"Speak, Memory" hasn't been this book's only title, which should tell us something big. In the foreword, Nabokov explains. The first American edition was called "Conclusive Evidence," a tip toward the fact that an autobiography is another way of saying, "Hey, I'm here!" And in Nabokov's separation from his Russian identity, a statement like that makes sense.
Nabokov also lets us know that he wanted to call the British edition Speak, Mnemosyne, alluding to the mother of the Muses (responsible for inspiring artists everywhere) in Greek mythology. Her name is also where the word "mnemonic" comes from: a technique for remembering something, like the famous "Every Good Boy Does Fine" to remember the order of the lines of the treble clef. This book is all about language, learning, and remembering.
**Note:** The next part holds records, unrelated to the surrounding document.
-- ==== Sys2Proof/Tests/Slice0.lean ====
section
/-! SUPPORT. Tests of the model on fixed values, and for every statement with hypotheses a state that meets them.
Expected results are from 95_test_vectors.md (named by its ids) and the tables of 30_encoding.md. -/

namespace Sys2Proof.Tests

open Sys2Proof.Machine Sys2Proof.Safety

/-! ### Helpers -/

/-- The result is a next state with the property. -/
def answer (r : Result) (p : State → Bool) : Bool :=
  match r with
  | .next t => p t
  | .fault _ => false
  | .refused _ => false

/-- The result is this fault. -/
def stops (r : Result) (f : Fault) : Bool :=
  match r with
  | .next _ => false
  | .fault g => g == f
  | .refused _ => false

/-- One step of the machine with the word `w` at its pc. -/
def run (w : Nat) (s : State) : Result := step (s.withFetchWord 16 w)

/-- The state right after reset with two registers set. -/
def regs (x : RegIdx) (a : Byte) (y : RegIdx) (b : Byte) : State := (State.reset.setV x a).setV y b

/-- A call stack of `n` equal entries. -/
def entries (n : Nat) : List Word := List.replicate n 0x202

/-! ### Well-formedness -/

theorem test_wf_accepts : (Instr.jpOff 3 0x3FF).wellFormed = true := by decide

/-- The one check there is: a JP_OFF whose `x` is not bits 11:8 of its `nnn` is refused. -/
theorem test_wf_refuses_jpOff : (Instr.jpOff 4 0x3FF).wellFormed = false := by decide

/-- Whatever the term, the encoder writes the word of the well-formed one. -/
theorem test_wf_word_of_ill_formed : decode (encode (.jpOff 4 0x3FF)) = .instr (.jpOff 3 0x3FF) := by decide

/-! ### Decoding: the words of R76 to R81, written out -/

/-- X1, V-DEC-3 and R76. -/
theorem test_decode_group0 : decode 0x00E0 = .instr .cls ∧ decode 0x00EE = .instr .ret := by decide

/-- X2, V-DEC-5, V-DEC-13, V-LDI-1 and R77. -/
theorem test_decode_nnn : decode 0x1234 = .instr (.jp 0x234) ∧ decode 0x2ABC = .instr (.call 0xABC) ∧
    decode 0xA300 = .instr (.ldI 0x300) ∧ decode 0xB3FF = .instr (.jpOff 3 0x3FF) := by decide

/-- V-DEC-6, V-SNE-1, V-LDIMM-1, V-ADDIMM-3, V-RND-1 and R78. -/
theorem test_decode_xkk : decode 0x3A7F = .instr (.seImm 10 0x7F) ∧ decode 0x4A10 = .instr (.sneImm 10 0x10) ∧
    decode 0x60EA = .instr (.ldImm 0 0xEA) ∧ decode 0x7A00 = .instr (.addImm 10 0) ∧
    decode 0xC10F = .instr (.rnd 1 0x0F) := by decide

/-- V-DEC-7 to V-DEC-9 and R79. -/
theorem test_decode_reg_skips : decode 0x5120 = .instr (.seReg 1 2) ∧ decode 0x512F = .instr (.seReg 1 2) ∧
    decode 0x9AB7 = .instr (.sneReg 10 11) := by decide

/-- R79, group 8: the selectors of the first five. -/
theorem test_decode_group8_low : decode 0x8120 = .instr (.ldReg 1 2) ∧ decode 0x8121 = .instr (.orReg 1 2) ∧
    decode 0x8122 = .instr (.andReg 1 2) ∧ decode 0x8123 = .instr (.xorReg 1 2) ∧
    decode 0x8014 = .instr (.addReg 0 1) := by decide

/-- R79, group 8: the other four, V-DEC-12 among them. -/
theorem test_decode_group8_high : decode 0x8125 = .instr (.sub 1 2) ∧ decode 0x8126 = .instr (.shr 1 2) ∧
    decode 0x8127 = .instr (.subn 1 2) ∧ decode 0x8ABE = .instr (.shl 10 11) := by decide

/-- V-DEC-14, V-DEC-15, V-SKNP-1, R80 and R81. -/
theorem test_decode_draw_and_keys : decode 0xD125 = .instr (.drw 1 2 5) ∧ decode 0xE09E = .instr (.skp 0) ∧
    decode 0xE3A1 = .instr (.sknp 3) := by decide

/-- R81, group F: V-DT-2, V-DEC-17 and the three that write a timer or `I` by addition. -/
theorem test_decode_groupF_low : decode 0xF107 = .instr (.ldVxDt 1) ∧ decode 0xF00A = .instr (.waitkey 0) ∧
    decode 0xF215 = .instr (.ldDtVx 2) ∧ decode 0xF318 = .instr (.ldStVx 3) ∧
    decode 0xF21E = .instr (.addI 2) := by decide

/-- R81, group F: V-LDF-1, V-STORE-4, V-DEC-19 and BCD. -/
theorem test_decode_groupF_high : decode 0xFA29 = .instr (.ldF 10) ∧ decode 0xF433 = .instr (.bcd 4) ∧
    decode 0xFF55 = .instr (.store 15) ∧ decode 0xFE65 = .instr (.load 14) := by decide

/-- X4 and the illegal words of V-DEC-1 to V-DEC-18. -/
theorem test_decode_illegal : decode 0xFFFF = .unsupported 0xFFFF ∧ decode 0x0000 = .unsupported 0x0000 ∧
    decode 0x00E1 = .unsupported 0x00E1 ∧ decode 0x0123 = .unsupported 0x0123 ∧
    decode 0x8AB8 = .unsupported 0x8AB8 ∧ decode 0x8ABF = .unsupported 0x8ABF ∧
    decode 0xE19F = .unsupported 0xE19F ∧ decode 0xF075 = .unsupported 0xF075 := by decide

/-- A word lies in memory high byte first (R50), and the host's question reads it so. -/
theorem test_table_word : wordBytes 0x1234 = [0x12, 0x34] ∧ decodeTableWord 16 0x1234 = some (.jp 0x234) ∧
    decodeTableWord 16 0xFFFF = none := by decide

/-! ### Fetch and the step -/

/-- V-FETCH-1. -/
theorem test_fetch_big_endian : fetchWord (State.reset.setMem [(0x200, 0x12), (0x201, 0x34)]) = .ok 0x1234 := by decide

/-- V-FETCH-2: an odd pc is no fault. -/
theorem test_fetch_odd : answer (step ((State.reset.setPc 0x201).setMem [(0x201, 0x60), (0x202, 0x07)]))
    (fun t => t.reg 0 == 7 && t.pc == 0x203) = true := by decide

/-- V-FETCH-4. -/
theorem test_fetch_beyond : stops (step (State.reset.setPc 0xFFF)) (.memoryBounds 0x1000) = true := by decide

/-- V-ERR-1. -/
theorem test_illegal_word : answer (run 0x0123 State.reset)
    (fun t => t.report == some (.unsupportedInstruction 0x0123) && t.pc == 0x200) = true := by decide

/-! ### Control transfer -/

/-- X6: clear, the jump's first half. -/
theorem test_cls : answer (run 0x00E0 ((State.reset.setFb (Display.clear true)).setV 15 1))
    (fun t => !t.pixel 63 31 && t.reg 15 == 1) = true := by decide

/-- V-JP-2. -/
theorem test_jp : answer (run 0x1FFF State.reset) (fun t => t.pc == 0xFFF) = true := by decide

/-- V-CALL-1. -/
theorem test_call : answer (run 0x2210 (State.reset.setPc 0x204)) (fun t => t.stk == [0x206] && t.pc == 0x210) = true := by
  decide

/-- V-CALL-3. -/
theorem test_call_full : answer (run 0x2300 ((State.reset.setPc 0x250).setStk (entries 16)))
    (fun t => t.report == some .stackOverflow && t.pc == 0x250) = true := by decide

/-- V-RET-3: last pushed, first popped. -/
theorem test_ret : answer (run 0x00EE ((State.reset.setPc 0x300).setStk [0x206, 0x20A]))
    (fun t => t.stk == [0x206] && t.pc == 0x20A) = true := by decide

/-- V-RET-2. -/
theorem test_ret_empty : answer (run 0x00EE State.reset)
    (fun t => t.report == some .stackUnderflow && t.pc == 0x200) = true := by decide

/-- V-JPOFF-1. -/
theorem test_jpOff_alternate : answer (run 0xB210 (regs 0 0x04 2 0x10)) (fun t => t.pc == 0x214) = true := by decide

/-- V-JPOFF-2. -/
theorem test_jpOff_chip48 : answer (run 0xB210 { regs 0 0x04 2 0x10 with chip48Jump := true })
    (fun t => t.pc == 0x220) = true := by decide

/-- V-SE-1. -/
theorem test_seImm : answer (run 0x3000 (State.reset.setPc 0x208)) (fun t => t.pc == 0x20C) = true := by decide

/-- V-SNE-1. -/
theorem test_sneImm : answer (run 0x4A10 ((State.reset.setPc 0x300).setV 10 0x10)) (fun t => t.pc == 0x302) = true := by
  decide

/-- V-SEREG-2. -/
theorem test_seReg : answer (run 0x5120 (regs 1 7 2 8)) (fun t => t.pc == 0x202) = true := by decide

/-- V-SNEREG-1. -/
theorem test_sneReg : answer (run 0x9120 (regs 1 7 2 8)) (fun t => t.pc == 0x204) = true := by decide

/-! ### Register file -/

/-- V-LDIMM-2. -/
theorem test_ldImm : answer (run 0x6F07 State.reset) (fun t => t.reg 15 == 7) = true := by decide

/-- V-ADDIMM-2: no flag on the wrap. -/
theorem test_addImm : answer (run 0x7001 (regs 0 0xFF 15 0)) (fun t => t.reg 0 == 0 && t.reg 15 == 0) = true := by decide

/-- V-LDREG-1. -/
theorem test_ldReg : answer (run 0x8010 (regs 0 0 1 0x5A)) (fun t => t.reg 0 == 0x5A) = true := by decide

/-- V-OR-1. -/
theorem test_or : answer (run 0x8011 ((regs 0 0xF0 1 0x0F).setV 15 1))
    (fun t => t.reg 0 == 0xFF && t.reg 15 == 1) = true := by decide

/-- V-AND-1. -/
theorem test_and : answer (run 0x8012 (regs 0 0xF0 1 0x3C)) (fun t => t.reg 0 == 0x30) = true := by decide

/-- V-XOR-1. -/
theorem test_xor : answer (run 0x8013 (regs 0 0xF0 1 0x3C)) (fun t => t.reg 0 == 0xCC) = true := by decide

/-- V-ADD-3. -/
theorem test_addReg_carry : answer (run 0x8014 (regs 0 200 1 56)) (fun t => t.reg 0 == 0 && t.reg 15 == 1) = true := by
  decide

/-- V-ADD-6: the result overwrites the flag. -/
theorem test_addReg_into_flag : answer (run 0x8F14 (regs 15 200 1 100)) (fun t => t.reg 15 == 44) = true := by decide

/-- V-SUB-2. -/
theorem test_sub_borrow : answer (run 0x8015 (regs 0 3 1 5)) (fun t => t.reg 0 == 254 && t.reg 15 == 0) = true := by decide

/-- V-SUB-3: equal operands give flag 0. -/
theorem test_sub_equal : answer (run 0x8015 ((regs 0 7 1 7).setV 15 1)) (fun t => t.reg 0 == 0 && t.reg 15 == 0) = true := by
  decide

/-- V-SUBN-1. -/
theorem test_subn : answer (run 0x8017 (regs 0 3 1 5)) (fun t => t.reg 0 == 2 && t.reg 15 == 1) = true := by decide

/-- V-SHR-1, legacy. -/
theorem test_shr_legacy : answer (run 0x8126 { regs 1 0xFF 2 0x05 with legacyShift := true })
    (fun t => t.reg 1 == 0x7F && t.reg 15 == 1) = true := by decide

/-- V-SHR-2, modern. -/
theorem test_shr_modern : answer (run 0x8126 (regs 1 0xFF 2 0x05)) (fun t => t.reg 1 == 0x02 && t.reg 2 == 0x05) = true := by
  decide

/-- V-SHL-1, legacy: the flag is the low bit. -/
theorem test_shl_legacy : answer (run 0x812E { regs 1 0x81 2 0x40 with legacyShift := true })
    (fun t => t.reg 1 == 0x02 && t.reg 15 == 1) = true := by decide

/-- V-SHL-2, modern. -/
theorem test_shl_modern : answer (run 0x812E (regs 1 0x81 2 0x40)) (fun t => t.reg 1 == 0x80 && t.reg 15 == 0) = true := by
  decide

/-- V-RND-2: mask 0 gives 0 whatever is drawn, and one byte is drawn. -/
theorem test_rnd_mask_zero : ∃ t, run 0xC100 State.reset = .next t ∧ t.reg 1 = 0 ∧ t.draws = 1 :=
  ⟨_, rfl, BitVec.and_zero, rfl⟩

/-! ### Index register and memory -/

/-- V-LDI-2. -/
theorem test_ldI : answer (run 0xAFFF State.reset) (fun t => t.i == 0x0FFF) = true := by decide

/-- V-ADDI-3. -/
theorem test_addI_beyond : answer (run 0xF21E ((State.reset.setI 0x0FFD).setV 2 3))
    (fun t => t.i == 0x1000 && t.reg 15 == 1) = true := by decide

/-- V-ADDI-4: the old flag register is the operand. -/
theorem test_addI_of_flag : answer (run 0xFF1E ((State.reset.setI 0x0100).setV 15 0x20))
    (fun t => t.i == 0x0120 && t.reg 15 == 0) = true := by decide

/-- V-LDF-2. -/
theorem test_ldF : answer (run 0xFA29 (State.reset.setV 10 0x1A)) (fun t => t.i == 0x0032) = true := by decide

/-- V-BCD-1. -/
theorem test_bcd : answer (run 0xF033 ((State.reset.setV 0 234).setI 0x300))
    (fun t => t.byte 0x300 == 2 && t.byte 0x301 == 3 && t.byte 0x302 == 4) = true := by decide

/-- V-BCD-6. -/
theorem test_bcd_beyond : stops (run 0xF033 (State.reset.setI 0xFFE)) (.memoryBounds 0x1000) = true := by decide

/-- V-STORE-1. -/
theorem test_store : answer (run 0xF155 (((regs 0 0x11 1 0x22).setV 2 0x33).setI 0x400))
    (fun t => t.byte 0x400 == 0x11 && t.byte 0x401 == 0x22 && t.byte 0x402 == 0 && t.i == 0x400) = true := by decide

/-- V-STORE-3. -/
theorem test_store_beyond : stops (run 0xF155 (State.reset.setI 0xFFF)) (.memoryBounds 0x1000) = true := by decide

/-- V-LOAD-1. -/
theorem test_load : answer (run 0xF265 (((regs 3 9 1 0).setI 0x300).setMem [(0x300, 2), (0x301, 3), (0x302, 4)]))
    (fun t => t.reg 0 == 2 && t.reg 1 == 3 && t.reg 2 == 4 && t.reg 3 == 9) = true := by decide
But his editors said "little old ladies would not want to ask for a book whose title they could not pronounce," and we don't blame them. (Foreword.5) Nabokov settled on the simplified version—"Speak, Memory"—and it stuck.
For the second major edition, when Nabokov and his wife translated the book into Russia, its name became "Drugie Berega," which translates roughly to "Assumed Second," perhaps a clue to the order in which young Vladimir learned his languages, and the fraught Russian identity he'd later try to recover.
In French, it was called "Autres Rivages," or, "Other Shores," a clear allusion to Nabokov's exile. (Or does it have to do with his love of beaches?)
By the time the final major edition is released, it's earned a subtitle: "Speak, Memory: An Autobiography Revisited." By 1967, the author had written the book once, then translated it, then translated it back from Russian, having added new info from documents and sources that became available to him when World War Two was over and Europe, open again. The life of this book is for sure post-modern, a living text that shifted with the life of its author. The title totally reflects that.